GAP is a strange mirror image of the A’s, forgoing rent and laying off workers by the thousands. In both cases there is a single fundamental truth to both businesses: there is no revenue. When revenue dries up, you look for expenditures to cut. You start with non-essential positions, like the bizdev folks the A’s hired during the Howard Terminal push over the last two years. Then you go with the minor leaguers and staff, who have no union and are considered more fungible than MLB. Those salaries are paid by the big league club’s player development budget, not by each minor league affiliate.
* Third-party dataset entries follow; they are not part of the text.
/-- A station's SETPOINT frame (R11, R31, R83). -/
def Part.setpointFrame (p : Part) (st : Stn) : Option Frame :=
  (p.setpointPayload st).map (p.ownFrame kindSetpoint (p.destination (some st) .drive))

/-- The manifold arbiter asks for a VALVE_CMD frame (R148). -/
def Part.wantsValveCmd (p : Part) : Bool := p.anyValveOpen || p.manifold.closingOwed

/-- The valve states of a VALVE_CMD frame (R148; spec/11, 11.1). -/
def Part.valvePayload (p : Part) : List Byte :=
  [flagByte [p.manifold.holder.isSome, p.manifold.purging],
    flagByte (allStations.map p.filling ++ allStations.map p.venting)]

/-- The VALVE_CMD frame. -/
def Part.valveFrame (p : Part) : Frame := p.ownFrame kindValveCmd (p.destination none .valve) p.valvePayload

/-- The REPLY frames of a reply: one, or two for an OK FETCH_REPORT (R31, R198). -/
def Part.replyFrames (p : Part) (r : Reply) : List Frame :=
  let frame (results : List Byte) := p.ownFrame kindReply 0 ([r.code, r.tag, b8 r.reply.code] ++ results)
  match r.second with
  | some results => [frame r.results, frame results]
  | none => [frame r.results]

/-- The ALERT frame of a source number (R192, R194). -/
def Part.alertFrame (p : Part) (n : Nat) : Frame :=
  let a := p.alertAt n
  p.ownFrame kindAlert 0 ([b8 n, sourceStation n] ++ out16 a.detail ++ out16 a.report)

/-- The frames that a filling takes, in the order of R31. -/
def Part.insertionFrames (p : Part) : List Frame :=
  allStations.filterMap p.setpointFrame
    ++ (if p.wantsValveCmd then [p.valveFrame] else [])
    ++ (match p.commands.reply with
      | some r => p.replyFrames r
      | none => [])
    ++ (match p.alertChoice with
      | some n => [p.alertFrame n]
      | none => [])

/-- Sending clears the pending flag of the source chosen (R194). -/
def Part.alertSent (p : Part) : Part :=
  match p.alertChoice with
  | some n => { p with alerts := p.alerts.set n { p.alertAt n with pending := false } }
  | none => p

/-- The insertion list is filled (R31), and what is taken from its source leaves it: the closing owed flag is cleared
(R148), the reply leaves the reply queue, the alert source is no longer pending (R194). -/
def Part.fill (p : Part) : Part :=
  let frames := p.insertionFrames
  let p := p.alertSent
  let p := p.modManifold (fun m => { m with closingOwed := false })
  let p := p.modCommands (fun u => { u with reply := none })
  p.modPort (fun x => { x with insertion := frames })

/-- A filling and what follows it: when it took the waiting reply, the oldest queued command is taken (R186). -/
def Part.fillAndTake (p : Part) : Part :=
  if p.commands.reply.isSome then p.fill.takeNext else p.fill

/-! ## The arrival of a good CYCLE frame (R27, R33) -/

/-- The ring is restored: UP, the cycle open, RING_RESTORED with the whole milliseconds from the loss start (R33). -/
def Part.restore (p : Part) (c : BitVec 32) : Part :=
  let ms := min ((p.clock - p.port.lossStart) / 1000) 65535
  let p := p.modPort (fun x => { x with up := true, cycle := some c, lossTimer := 0 })
  (p.raise .ringRestored (BitVec.ofNat 16 ms) 0).fillAndTake

/-- The difference d of R27 while the ring is UP with cycle `o` open. -/
def Part.advance (p : Part) (o c : BitVec 32) (orders : List (List Work)) : Part :=
  let d := (c - o).toNat
  if d = 0 then p
  else
    let p := p.closeCycle (orders.headD [])
    let p := if d ≤ 20 then Part.closeSkipped (d - 1) o (orders.drop 1) p else p
    (p.openCycle c).fillAndTake

/-- A good CYCLE frame: it restarts the loss timer and acts by the ring state and the open cycle (R27, R33). -/
def Part.cycleArrives (p : Part) (c : BitVec 32) (orders : List (List Work)) : Part :=
  if p.port.up then
    let p := p.modPort (fun x => { x with lossTimer := 0 })
    match p.port.cycle with
    | some o => p.advance o c orders
    | none => p
  else p.restore c

/-! ## Ring loss (R32, R188) -/

/-- The ring becomes LOST: the active stations halt, each as R17 gives, while the open cycle's number is still that of
the discarded cycle (log entry 8); then no cycle is open, the frames of the cycle are dropped, and the command queue, the
reply queue and the insertion list are emptied. The loss timer holds 0 while the ring is LOST (DESIGN CHOICE, log entry 6). -/
def Part.ringLost (p : Part) (order : List Stn) : Part :=
  let p := (stationOrder order).foldl (fun p st => p.halt st .ringLost) p
  let p := p.modRouter Router.clearSeen
  let p := p.modCommands (fun _ => { queue := [], reply := none })
  let now := p.clock
  p.modPort (fun x => { x with up := false, cycle := none, lossTimer := 0, lossStart := now, insertion := [] })

/-! ## The part's own time reference (R32, R109; log entry 6) -/

/-- Time passes with nothing falling due. -/
def Part.passTime (p : Part) (us : Nat) : Part :=
  { p with
    clock := p.clock + us
    port := { p.port with lossTimer := if p.port.up then p.port.lossTimer + us else p.port.lossTimer }
    engine := { p.engine with evaluation := p.engine.evaluation.map (fun e => { e with age := e.age + us }) } }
In the past that amounted to $40-50 million annually across all minor league levels.

Going into 2020, the A’s had some money coming in. They had deposits and monthly installments on season tickets of different types, plus spring training revenue through the middle of March. I don’t know how the other game-related revenue deals (broadcasting, ads, concessions) are structured so I can’t comment on that. There’s also money from the league’s revenue sharing plan, which thanks to the current CBA was phased out gradually for the A’s (25% of a full share in 2019 or approximately $5 million, fully phased out in 2020). That aspect of the deal was premised on the A’s building Howard Terminal and emerging as a fully self-sufficient franchise when it opened in 2023.

In good times, pushing all your chips behind Howard Terminal makes sense. As we’ve seen as the plan progressed, its success depended on everything falling into place, from the environmental approvals to the working agreements with neighbors. The margin for error on a plan that complex was remarkably slim, especially when you take into account all of the external factors and how they could affect the day-to-day operation of the team. (BTW in case you’re wondering, there’s still no published draft EIR). Those external factors have created a sort of perfect storm moment for the franchise, rendering them broke in the face of the pandemic. We’re seeing what happens when you don’t make contingency plans on small and large scales, to horrific effect.

As the calendar moved from March into April and May with play stopped and no clear date to resume, I could see all the line items, the various expenses that Fisher and the rest of the ownership group would have to decide to retain or cut. Longtime minors coach Webster Garrison was spared from furlough as he recovers from COVID-related illness this spring. To treat him like the rest of the staff would’ve been a PR disaster of epic proportions, as if it isn’t already. The brutal truth of it all is that $5 million in reduced revenue sharing funds is already not going to go very far. The Rule 4 draft is two weeks. The Marlins and Padres were recently cited positively for continuing to pay players and minors staff for the next few months. Good for them! They still get revenue sharing! They should pay everyone accordingly! MLB owners and players are still divvying up the what’s left of the revenue pie for 2020, and the A’s have effectively painted themselves into a corner. If, as rumored, the ownership group has been squirreling away the revenue sharing checks into a rainy day fund, well, 2020 is a damned monsoon, John. Do what you will.